Though he missed 11 of the final 22 games, including the final three because of a bruised left shin, O'Neal -- in his first season with the Suns -- played 55 games, six more than he had played in his previous two seasons combined in Boston. He averaged 8.3 points and 5.3 rebounds in nearly 19 minutes per night.

At times O'Neal, the team's second-best shooter and third-leading rebounder, was the best big man on the floor, often finding himself on the court late in games.

"There's no doubt in my mind that I can still play and really help a team in a major way, defensively, offensively," he said. "I feel like whoever I go to, whether it's back here or wherever it is, next year they are going to get an even more determined Jermaine, that's physically fit."

O'Neal has spent half his life in the NBA. If he does indeed return for an 18th season, he is not opposed to doing so with the Suns.

"I've enjoyed this experience," he said. "Obviously, it hasn't gone the way we want, win-loss wise.

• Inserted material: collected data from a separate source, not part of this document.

-- ==== Sys2Proof/Syntax.lean ====
section
/-! DEFINITION. The commands of the block: one constructor of `Instr` per row of spec/opcode_table.json. -/

namespace Sys2Proof

/-- How the companion marks an access over the KCL (R440, R586). -/
inductive Mark where
  | fabric | observe
  deriving DecidableEq, Repr

/-- The eight 32-bit header words of a fabric frame as received, word 0 first (R146). -/
structure HdrWords where
  w0 : BitVec 32
  w1 : BitVec 32
  w2 : BitVec 32
  w3 : BitVec 32
  w4 : BitVec 32
  w5 : BitVec 32
  w6 : BitVec 32
  w7 : BitVec 32
  deriving DecidableEq, Repr

/-- The body of an ID frame (R153). -/
structure IdBody where
  kind : Fin 16
  plane : Fin 16
  id : BitVec 24
  port : Fin 512
  serial : BitVec 64
  coordX : Fin 4096
  coordY : Fin 4096
  grid : Bool
  coordZ : Fin 4096
  deriving DecidableEq, Repr

/-- The body of a REV frame: the revision, the feature mask and the words of ID (R153). -/
structure RevBody where
  rev : BitVec 16
  mask : BitVec 32
  ident : IdBody
  deriving DecidableEq, Repr

/-- The target a wait queue is keyed by (R210): a bundle, one of the internal outputs 512–515, or the input's multicast
target. A bundle is 0–511, or 512 + 4096 × axis + target. -/
inductive WaitTarget where
  | bundle (key : Fin 12800)
  | internal (out : Fin 4)
  | mcast
  deriving DecidableEq, Repr

/-- What a read of a frame's cells met (R206): nothing, a correctable error, or an uncorrectable one at a cell address. -/
inductive CellRead where
  | ok
  | corrected
  | uncorrectable (cell : Fin 786432)
  deriving DecidableEq, Repr

/-- What the sensors of a unit or tile show in the cycle of a mismatch or comparison (R315, R342): temperature in 1/8 °C
(two's complement), supply in mV, the two island loads in 1/256. -/
structure Env where
  temp : BitVec 11
  vdd : BitVec 12
  island : BitVec 8
  wra : BitVec 8
  deriving DecidableEq, Repr

/-- An operation of a lane or processing element with the values its check sees (R305): an add with its carry-out; a shift
right by `k` into `q` with the part `l` shifted out; the bitwise words; a selection; a multiply; duplicated logic; or the
S4EC-D4ED check of word `word` of a stored BROADCAST chunk, found uncorrectable (R306). -/
inductive LaneOp where
  | add (a b s : BitVec 64) (c : Bool)
  | shift (a q l : BitVec 64) (k : Fin 64)
  | bitwise (a b x n o : BitVec 64)
  | select (picked result : BitVec 64)
  | mul (a b : BitVec 64) (p : BitVec 128)
  | duplicate (x y : BitVec 64)
  | stored (word : Fin 512)
  deriving DecidableEq, Repr

/-- What a lane reports of a node of a chunk (R305, R316): the physical lane, the node as R316 codes it, the operation, the
sensors. -/
structure Mismatch where
  lane : Fin 17
  node : BitVec 16
  op : LaneOp
  env : Env
  deriving DecidableEq, Repr

/-- How the forming of a chunk ends: with what a lane reports, or with no report and the bytes of the result that an error
which no check sees has changed, each by its offset and what is XORed into it (R305, R306). -/
inductive ChunkOut where
  | report (m : Mismatch)
  | formed (err : List (Fin 4096 × BitVec 8))
  deriving DecidableEq, Repr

These guys on this team have been every bit of brothers to me. We've stuck together. I've seen teams, really good teams that didn't stick together as well as we've stuck together. That says a lot about the character of the guys.

"Hopefully," O'Neal continued, "we understand as a team what it takes to have a losing season and what it takes to have a winning season. Guys have something to build off of coming out of this season, going into next season."